人間行動学:アフリカの現生人類による最古の意図的埋葬

 ケニアの洞窟で発見された幼児の骨が約7万8300年前のものと推定され、これが意図的埋葬であり、アフリカの現生人類が埋葬目的で遺体を収容していたことを示す最古の証拠であることが明らかになった。今週、Nature に掲載されるこの発見は、アフリカの現生人類集団が死者をどのように処遇したのかを解明する新たな手掛かりとなる。

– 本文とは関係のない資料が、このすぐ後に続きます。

-- ==== Sys2Proof/Laws/Decode.lean ====
section
/-! SUPPORT. The small lemmas of the decoder's parts: the opcode look-up under an injective map, and the instruction made from
a mnemonic and its operand bytes. -/

namespace Sys2Proof

theorem Mnemonic.mem_all (m : Mnemonic) : m ∈ Mnemonic.all := by cases m <;> decide

theorem Config.opcodeMap_injective : Function.Injective Config.opcodeMap := by
  intro m n; cases m <;> cases n <;> simp [Config.opcodeMap]

/-- An opcode found is the opcode of the mnemonic found. -/
theorem lookupOpcode_some {om : OpcodeMap} {op : Byte} {m : Mnemonic} (h : lookupOpcode om op = some m) : om m = op := by
  have := List.find?_some h
  simpa using this

/-- Under an injective map, every mnemonic's opcode is found as that mnemonic. -/
theorem lookupOpcode_opcode {om : OpcodeMap} (h : Function.Injective om) (m : Mnemonic) :
    lookupOpcode om (om m) = some m := by
  cases hf : lookupOpcode om (om m) with
  | none =>
    have := List.find?_eq_none.1 hf m (Mnemonic.mem_all m)
    simp at this
  | some n => rw [h (lookupOpcode_some hf)]

/-- A byte outside the map is not found. -/
theorem lookupOpcode_none {om : OpcodeMap} {op : Byte} : lookupOpcode om op = none ↔ ∀ m, om m ≠ op := by
  refine ⟨fun h m hm => ?_, fun h => List.find?_eq_none.2 fun m _ => by simpa using h m⟩
  have := List.find?_eq_none.1 h m (Mnemonic.mem_all m)
  simp [hm] at this

@[simp] theorem instrOf_mnemonic (m : Mnemonic) (a b : Byte) : (instrOf m a b).mnemonic = m := by cases m <;> rfl

/-- What the decoder can do: an instruction of the mnemonic with this opcode, or the rejection of the opcode. -/
theorem decodeWith_cases (om : OpcodeMap) (op a b : Byte) :
    (∃ m, om m = op ∧ decodeWith om op a b = .ok (instrOf m a b)) ∨
      ((∀ m, om m ≠ op) ∧ decodeWith om op a b = .error (.illegalOpcode op)) := by
  unfold decodeWith
  cases h : lookupOpcode om op with
  | some m => exact .inl ⟨m, lookupOpcode_some h, rfl⟩
  | none => exact .inr ⟨lookupOpcode_none.1 h, rfl⟩

end Sys2Proof
end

 現生人類の行動の進化に関する研究は、アフリカの中期石器時代(約28万0000~2万5000年前)に焦点に合わせたものが多いが、行動進化の重要な要素である正式な埋葬が、その時代のアフリカで行われたことを示す証拠は非常に少ない。今回María Martinón-Torresたちは、ケニアの海岸近くにあるパンガヤサイディ(Panga ya Saidi)と呼ばれる洞窟遺跡の中石器時代の地層から採集された2.5~3歳の幼児の部分的な骨格について記述しており、この骨格には、ホモ・サピエンスと同じ歯の特徴が認められた。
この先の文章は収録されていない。